Everything I've read so far on the subject has documented a correlation between gut flora and certain diseases, but I've yet to see any causative relationship established either way.
It's an interesting dilemma, but it's probably unethical to test the hypothesis directly, i.e. infect naive humans with H. Pylori to see if they subsequently develop metabolic syndrome or type 2 diabetes.
I think you can test it indirectly by testing type 2 diabetics for H. Pylori antibodies and treating those who are positive for it. The National Health and Nutrition Examination Surveys found a correlation between H. Pylori antibodies and elevated hemoglobin A1c. That would be another population for treatment of a presumptive H.Pylori in a double blind trial. If that resolves type 2 diabetes or prediabetic hyperglycemia, that speaks for itself. If I had my druthers, I'd test those responding to H. pylori treatment with normal blood glucose levels for any common defects in their innate or acquired immune systems.
The journal article referenced in this article isn't indexed at PubMed yet, so I can't read it.
I found the link in comment# 1 by going to the named journal, Cell Host & Microbe. It's a method I had to use after the updated PubMed couldn't support my old computer. I usually check the author's surname on the journal's homepage and in their advance online publication or equivalent link.
However, I question whether the response of TLR5 knockout mice to infection is relevant to the question of which comes first, the gut flora or the inflammatory condition.
That's not unreasonable, but I'd like to rule out defects in the innate immune system, e.g. Toll-like receptors and diabetes: a therapeutic perspective.
Association between gastric Helicobacter pylori colonization and glycated hemoglobin levels.
Helicobacter pylori infection is associated with an increased rate of diabetes.

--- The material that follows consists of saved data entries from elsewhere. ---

-- ==== Sys2Proof/Word.lean ====
section
/-! DEFINITION. The byte, the only word of the block (spec/00_scope.md rule R5, `PW`; rule R6 "A *byte* is 8 bits, an unsigned value 0 to 255"). -/

namespace Sys2Proof

/-- A byte: 8 bits, unsigned (R5 `PW`, R6). Every operand port, every element of `IN` and of `TX`, and `CHK` is one. -/
abbrev Byte := BitVec 8

end Sys2Proof
end

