-- ==== Sys2Proof/Machine/Ops.lean ====
section
/-! DEFINITION. The named operations over the state: the `TX` space (R16 to R19), the result registers (R10), ending an
operation normally or with a failure (R6 `done` and `raise`, R60), the reset event (R65, R66), and the shared bodies of the
encoders (R43) and of the validator (R47). -/

namespace Sys2Proof.Machine

/-- The byte at an offset of `TX`; nothing where no operation has written it since reset (R16, R66). -/
def Memory.read : Memory → Nat → Option Byte
  | [], _ => none
  | (a, b) :: m, x => if a = x then some b else Memory.read m x

/-- `TX[x] <- v`, keeping the offsets strictly rising (R16, R18). -/
def Memory.write : Memory → Nat → Byte → Memory
  | [], x, v => [(x, v)]
  | (a, b) :: m, x, v =>
    if x < a then (x, v) :: (a, b) :: m
    else if x = a then (x, v) :: m
    else (a, b) :: Memory.write m x v

/-- The byte writes of a sequence at rising offsets from `base` on. -/
def Memory.store (m : Memory) (base : Nat) : List Byte → Memory
  | [] => m
  | b :: bs => Memory.store (Memory.write m base b) (base + 1) bs

/-- `TX[base ..] <- bytes`, all of the writes or none (R6, R19); none when one would fall past offset 10 (R16). -/
def Memory.storeTx (m : Memory) (base : Nat) (bytes : List Byte) : Option Memory :=
  if base + bytes.length ≤ Config.txSize then some (Memory.store m base bytes) else none

/-- The offsets rise strictly from `lo` on and lie in the `TX` space. -/
def Memory.wfFrom (lo : Nat) : Memory → Bool
  | [] => true
  | (a, _) :: m => decide (lo ≤ a) && decide (a < Config.txSize) && Memory.wfFrom (a + 1) m

/-- The canonical form: offsets strictly rising, all of them in `TX[0..10]` (R16). An unlisted offset reads as no byte
value, so no entry equals what an unlisted offset reads as. -/
def Memory.wf (m : Memory) : Bool := Memory.wfFrom 0 m

/-- `STATUS <- c`. -/
def State.setStatus (s : State) (c : Status) : State := { s with status := c }
/-- `TXLEN <- n`. -/
def State.setTxlen (s : State) (n : BitVec 4) : State := { s with txlen := n }
/-- `TX` takes new contents. -/
def State.setTx (s : State) (m : Memory) : State := { s with tx := m }
/-- `CHK <- v`. -/
def State.setChk (s : State) (v : Byte) : State := { s with chk := v }
/-- The host's actions still to come. -/
def State.setPending (s : State) (es : List HostEvent) : State := { s with pending := es }

/-- `done c`: `STATUS <- c` and the operation ends normally (R6). -/
def endWith (c : Status) (s : State) : Host.Outcome State Fault Refusal := .next (s.setStatus c)

/-- Failure entry, the block's counterpart of taking an exception (R60): `STATUS` takes the code and the operation
ends; "no control transfer, no saved state, no mode change, no mask, no vector, no handler". `s` holds the failure writes of the
operation's own rule already. There is nothing to return from (R61). -/
def raiseFailure (c : Status) (s : State) : Host.Outcome State Fault Refusal := .next (s.setStatus c)

/-- The body of the three encoders (R43). Phase 1: an operand above its maximum, or a capacity below the frame length, sets
`TXLEN` to 0 and raises `InvalidParameter`, `TX` unchanged. Phase 2: every byte of the frame is written from offset 0
on, `TXLEN` takes the frame length, and the operation ends with `Success`. -/
def encodeInto (cmdType : Byte) (dataLen : Nat) (operands : List Byte) (maxima : List Nat) (cap : Byte) (s : State) :
    Host.Outcome State Fault Refusal :=
  if encoderAccepts operands maxima cap (frameLength dataLen) then
    match Memory.storeTx s.tx 0 (commandFrame cmdType dataLen operands) with
    | some m => endWith .success ((s.setTx m).setTxlen (BitVec.ofNat 4 (frameLength dataLen)))
    | none => .fault .txOffset
  else raiseFailure .invalidParameter (s.setTxlen 0)

/-- The body of the validator (R47): the verdict of the five checks goes to `STATUS`, and nothing else is written. -/
def validateInput (input : List Byte) (s : State) : Host.Outcome State Fault Refusal :=
  match validatorVerdict input with
  | some .success => endWith .success s
  | some c => raiseFailure c s
  | none => .fault .inOffset

/-- The reset event (R65, R66): the three registers take their reset values and every byte of `TX` becomes
unspecified. What the host still has to present is the host's and stays. -/
def applyReset (s : State) : State :=
  { s with status := .success, txlen := 0, tx := [], chk := 0, resets := s.resets + 1 }

/-- The host's next action and those after it, if it has one (R8, R70: one at a time, in the order presented). -/
def nextEvent (s : State) : Option (HostEvent × List HostEvent) :=
  match s.pending with
  | [] => none
  | e :: es => some (e, es)

end Sys2Proof.Machine
end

I'd stick with cell culture studies or animals as a last resort. There are plenty of methods of testing these questions that don't involve clinical studies with human subjects. (I dislike clinical human studies anyway; I find them extremely limited in the types of questions that they can answer, and often they are flawed in other ways.)
I was able to find the abstract directly at the journal website. The full abstract, at least, seems to recognize that there is a more complicated two-way interaction between host and flora than the article posted here would indicate. Still, this article makes claims that are not, as far as I can tell, supported by the evidence--for example, the claim that it may be important to control the early environment to prevent conditions such as metabolic syndrome leading to obesity. I think that, to a large extent, the metabolic conditions cause the change in microflora. Since an obese person's biochemistry is not the same as a thin person's biochemistry, I would expect to see a difference in species prevalence of gut microflora as a result.